To conclude on this negative note would be unfair to Piketty. The vastness and richness of the data that he has gathered and processed are phenomenal. His observation that financial capitalism has “run amok” and the statement that if the globalised patrimonial capitalism of the 21st century ran into its first crisis in 2008 it is unlikely to be the last are candid. His plea for education and health care for all is genuine. His exposition of the recent explosion of executive salaries is forthright. His call for automatic transmission of banking information across the globe and for restriction of the powers of central banks to create money is not likely to be heeded but is a pointer in the right direction. His plea for a “political and historical economics” is refreshing. And his readable style with frequent references to popular fiction is commendable. Above all, he has brought the popular discussion of inequality and its causes and consequences to the forefront.
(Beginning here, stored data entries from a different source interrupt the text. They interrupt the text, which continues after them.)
/-- A triangle leaf. -/
def State.visitTri (s : State) (g : Group) (r : Ray) (w : RayWork) (v : Nat) : Visit :=
  let vx := fun k : Nat => (⟨fracOf32 (nodeWord v (3 * k)), fracOf32 (nodeWord v (3 * k + 1)), fracOf32 (nodeWord v (3 * k + 2))⟩ : Vec3)
  let culls := !(w.inst.any (·.noCull))
  if (List.range 9).any fun k => notFinite (nodeWord v k) then .go r
  else match triHit (fun k => s.freeNat .order (2 ^ 61 + r.entry * 64 + k) (2 ^ 32)) (levelRay r w) (vx 0) (vx 1) (vx 2) with
    | none => .go r
    | some (t, b1, b2, front) =>
        if culls && ((rayFlag r 2 && !front) || (rayFlag r 3 && front)) then .go r
        else
          let idx := levelBase w + bitsOf v 367 352
          let h : Hit := { t := fracTo32 t, b1 := fracTo32 b1, b2 := fracTo32 b2, prim := nodeWord v 9, geom := BitVec.ofNat 24 (bitsOf v 343 320),
                           kind := 1, front := front, instId := BitVec.ofNat 24 (levelId w), shader := BitVec.ofNat 32 idx, hitKind := 0 }
          if !closer h r.commit then .go r
          else if bitsOf v 344 344 == 1 || w.inst.any (·.forceOpaque) || rayFlag r 0 then .go (r.take h)
          else s.shaderEntry g idx fun anyhit _ => if anyhit = 0 then .go (r.take h) else .call h false anyhit (levelRay r w)

/-- An instance: its children are tested with the object-space ray (R296). -/
def visitInst (r : Ray) (w : RayWork) (v : Nat) : Visit :=
  if w.inst.isSome then .bad
  else if BitVec.ofNat 8 (bitsOf v 479 472) &&& cullMask r == 0 then .go r
  else
    let o := objectRay r.ray v
    if matrixFlat v || rayFlat o then .go r
    else
      let i : InstCtx := { ray := o, instId := bitsOf v 471 448, shaderBase := bitsOf v 503 480, forceOpaque := bitsOf v 504 504 == 1,
                           noCull := bitsOf v 505 505 == 1 }
      .go { r with work := { node := bitsOf v 48 0, type := 1, inst := some i } :: r.work }

/-- A procedural leaf. -/
def State.visitProc (s : State) (g : Group) (r : Ray) (w : RayWork) (v : Nat) : Visit :=
  if rayFlag r 4 || !(boxRange (levelRay r w) ((List.range 6).map fun k => valOf (nodeWord v k))).some? then .go r
  else
    let idx := levelBase w + bitsOf v 271 256
    let h : Hit := { t := 0, b1 := 0, b2 := 0, prim := nodeWord v 6, geom := BitVec.ofNat 24 (bitsOf v 247 224), kind := 2, front := false,
                     instId := BitVec.ofNat 24 (levelId w), shader := BitVec.ofNat 32 idx, hitKind := 0 }
    s.shaderEntry g idx fun _ isect => if isect = 0 then .go r else .call h true isect (levelRay r w)

/-- Visit a node (R295). -/
def State.visit (s : State) (g : Group) (r : Ray) (w : RayWork) : Visit :=
  if w.type = 0 || 4 < w.type then .bad
  else s.readBlock g w.node 64 fun v =>
    if nodeRes w.type v then .bad
    else match w.type with
      | 1 => visitBox r w (s.descOf g).det v
      | 2 => s.visitTri g r w v
      | 3 => visitInst r w v
      | _ => s.visitProc g r w v

/-! ### Traversal -/

/-- Change the ray of a table entry. -/
def State.putRay (s : State) (core : Nat) (r : Ray) : State :=
  s.modCore core fun c => { c with rays := c.rays.map fun x => if x.entry = r.entry then r else x }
I recommend that those who wish to follow the trail set by Piketty should take the time and the trouble to read the entire book. The World Economic Association in one of its recent publications has brought together over a dozen reviews of the book written by scholars from different parts of the world, which will also be helpful. It can be downloaded from the following link: http://www.paecon. net/PAEReview/issue69/ whole69.pdf

(I gratefully acknowledge that Prabhat Patnaik made available to me his review of Piketty’s book published elsewhere.)